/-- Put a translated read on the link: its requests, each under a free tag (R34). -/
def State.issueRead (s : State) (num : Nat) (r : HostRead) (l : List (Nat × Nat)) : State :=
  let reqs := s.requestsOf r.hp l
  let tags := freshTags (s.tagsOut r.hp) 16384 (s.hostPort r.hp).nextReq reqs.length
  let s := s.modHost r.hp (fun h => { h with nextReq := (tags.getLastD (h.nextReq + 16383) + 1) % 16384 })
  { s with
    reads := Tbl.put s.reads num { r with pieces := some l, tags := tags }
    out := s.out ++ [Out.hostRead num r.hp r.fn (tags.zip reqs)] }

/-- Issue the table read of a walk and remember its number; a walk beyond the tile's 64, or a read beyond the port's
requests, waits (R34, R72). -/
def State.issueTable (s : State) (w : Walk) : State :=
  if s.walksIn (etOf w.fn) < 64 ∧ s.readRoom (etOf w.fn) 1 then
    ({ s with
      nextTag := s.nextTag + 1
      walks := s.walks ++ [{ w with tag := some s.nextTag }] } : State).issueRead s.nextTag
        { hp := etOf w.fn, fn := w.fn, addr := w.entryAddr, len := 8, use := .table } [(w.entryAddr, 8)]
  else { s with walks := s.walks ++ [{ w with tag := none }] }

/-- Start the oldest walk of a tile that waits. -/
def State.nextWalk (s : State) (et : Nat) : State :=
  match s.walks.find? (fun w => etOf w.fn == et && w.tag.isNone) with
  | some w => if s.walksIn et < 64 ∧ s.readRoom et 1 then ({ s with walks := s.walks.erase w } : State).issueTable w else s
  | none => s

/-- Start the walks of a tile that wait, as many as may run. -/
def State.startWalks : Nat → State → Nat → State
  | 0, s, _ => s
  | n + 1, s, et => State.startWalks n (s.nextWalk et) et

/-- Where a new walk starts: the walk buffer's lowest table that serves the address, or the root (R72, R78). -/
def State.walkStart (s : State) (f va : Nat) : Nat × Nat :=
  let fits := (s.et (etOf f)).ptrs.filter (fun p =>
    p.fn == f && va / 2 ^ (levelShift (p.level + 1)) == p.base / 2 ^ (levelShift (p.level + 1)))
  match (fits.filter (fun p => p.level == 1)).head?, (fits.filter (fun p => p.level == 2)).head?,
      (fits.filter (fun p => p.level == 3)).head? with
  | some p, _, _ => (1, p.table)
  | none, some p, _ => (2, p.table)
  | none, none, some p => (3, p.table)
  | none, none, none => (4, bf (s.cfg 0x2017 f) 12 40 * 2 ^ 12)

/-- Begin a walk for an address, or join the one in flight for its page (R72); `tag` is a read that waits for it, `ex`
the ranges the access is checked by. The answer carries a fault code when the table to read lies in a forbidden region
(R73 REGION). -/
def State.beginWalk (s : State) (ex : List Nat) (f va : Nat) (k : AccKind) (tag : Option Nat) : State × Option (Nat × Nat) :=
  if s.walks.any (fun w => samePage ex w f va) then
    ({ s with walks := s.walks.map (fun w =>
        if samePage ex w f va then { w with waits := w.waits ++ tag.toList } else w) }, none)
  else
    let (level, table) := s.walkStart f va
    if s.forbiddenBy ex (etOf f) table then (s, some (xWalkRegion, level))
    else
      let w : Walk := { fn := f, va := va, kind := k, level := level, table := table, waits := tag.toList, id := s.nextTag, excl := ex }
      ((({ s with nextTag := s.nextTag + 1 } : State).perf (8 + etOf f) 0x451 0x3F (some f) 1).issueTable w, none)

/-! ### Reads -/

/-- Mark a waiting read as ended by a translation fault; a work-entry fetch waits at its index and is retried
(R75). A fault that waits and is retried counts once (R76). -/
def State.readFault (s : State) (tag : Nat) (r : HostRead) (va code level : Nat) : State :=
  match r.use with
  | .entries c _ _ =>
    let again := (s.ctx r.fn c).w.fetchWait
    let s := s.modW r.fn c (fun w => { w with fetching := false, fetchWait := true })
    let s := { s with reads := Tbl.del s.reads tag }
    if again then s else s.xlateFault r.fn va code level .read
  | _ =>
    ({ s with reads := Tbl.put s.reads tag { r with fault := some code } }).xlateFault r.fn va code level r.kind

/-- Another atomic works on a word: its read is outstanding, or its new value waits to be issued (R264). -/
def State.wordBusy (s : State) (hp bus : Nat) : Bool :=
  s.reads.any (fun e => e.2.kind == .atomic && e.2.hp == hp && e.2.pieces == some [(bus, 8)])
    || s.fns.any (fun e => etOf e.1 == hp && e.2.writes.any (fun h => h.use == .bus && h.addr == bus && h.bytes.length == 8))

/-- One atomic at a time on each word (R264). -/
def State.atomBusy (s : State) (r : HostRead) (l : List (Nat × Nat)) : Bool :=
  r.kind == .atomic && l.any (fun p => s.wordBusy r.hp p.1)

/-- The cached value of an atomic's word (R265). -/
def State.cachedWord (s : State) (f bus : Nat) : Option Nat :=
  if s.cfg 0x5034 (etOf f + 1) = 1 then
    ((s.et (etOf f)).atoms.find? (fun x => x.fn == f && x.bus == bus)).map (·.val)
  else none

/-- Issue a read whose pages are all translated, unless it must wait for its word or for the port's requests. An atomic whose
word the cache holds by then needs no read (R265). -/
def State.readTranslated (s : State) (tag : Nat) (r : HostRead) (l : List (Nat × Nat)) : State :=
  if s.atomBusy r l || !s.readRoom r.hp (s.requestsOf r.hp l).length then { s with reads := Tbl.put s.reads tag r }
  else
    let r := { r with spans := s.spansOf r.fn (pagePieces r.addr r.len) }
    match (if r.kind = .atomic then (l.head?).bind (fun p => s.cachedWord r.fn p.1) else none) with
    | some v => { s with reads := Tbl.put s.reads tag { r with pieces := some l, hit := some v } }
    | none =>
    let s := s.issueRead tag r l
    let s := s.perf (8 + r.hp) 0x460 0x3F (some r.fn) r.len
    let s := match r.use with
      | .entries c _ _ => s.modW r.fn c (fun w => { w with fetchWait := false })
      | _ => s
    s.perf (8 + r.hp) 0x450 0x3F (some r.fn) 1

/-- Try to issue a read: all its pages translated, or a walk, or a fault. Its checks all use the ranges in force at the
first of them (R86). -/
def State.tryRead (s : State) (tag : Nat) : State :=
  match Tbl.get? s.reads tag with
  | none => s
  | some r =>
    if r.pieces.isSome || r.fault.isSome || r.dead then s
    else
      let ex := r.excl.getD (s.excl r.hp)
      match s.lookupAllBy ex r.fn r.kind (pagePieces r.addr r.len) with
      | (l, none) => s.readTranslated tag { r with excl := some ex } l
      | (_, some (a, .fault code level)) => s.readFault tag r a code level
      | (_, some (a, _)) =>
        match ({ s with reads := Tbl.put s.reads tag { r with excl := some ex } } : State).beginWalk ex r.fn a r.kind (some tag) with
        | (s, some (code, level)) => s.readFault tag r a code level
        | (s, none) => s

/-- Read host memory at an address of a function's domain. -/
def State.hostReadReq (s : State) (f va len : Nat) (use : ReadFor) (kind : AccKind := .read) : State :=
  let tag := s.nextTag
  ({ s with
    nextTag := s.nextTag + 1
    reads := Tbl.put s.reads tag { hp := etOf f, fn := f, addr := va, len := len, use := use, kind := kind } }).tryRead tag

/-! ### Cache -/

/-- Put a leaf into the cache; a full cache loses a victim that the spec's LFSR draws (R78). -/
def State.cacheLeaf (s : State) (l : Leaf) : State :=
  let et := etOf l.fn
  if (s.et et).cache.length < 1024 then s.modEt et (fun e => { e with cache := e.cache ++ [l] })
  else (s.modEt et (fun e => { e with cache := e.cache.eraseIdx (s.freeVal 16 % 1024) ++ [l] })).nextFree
--------------------------------------------------
## Aim of the exercise:
Please give the number of lines in the data above that contain the word "tile", with nothing else.

## Worked solution:
3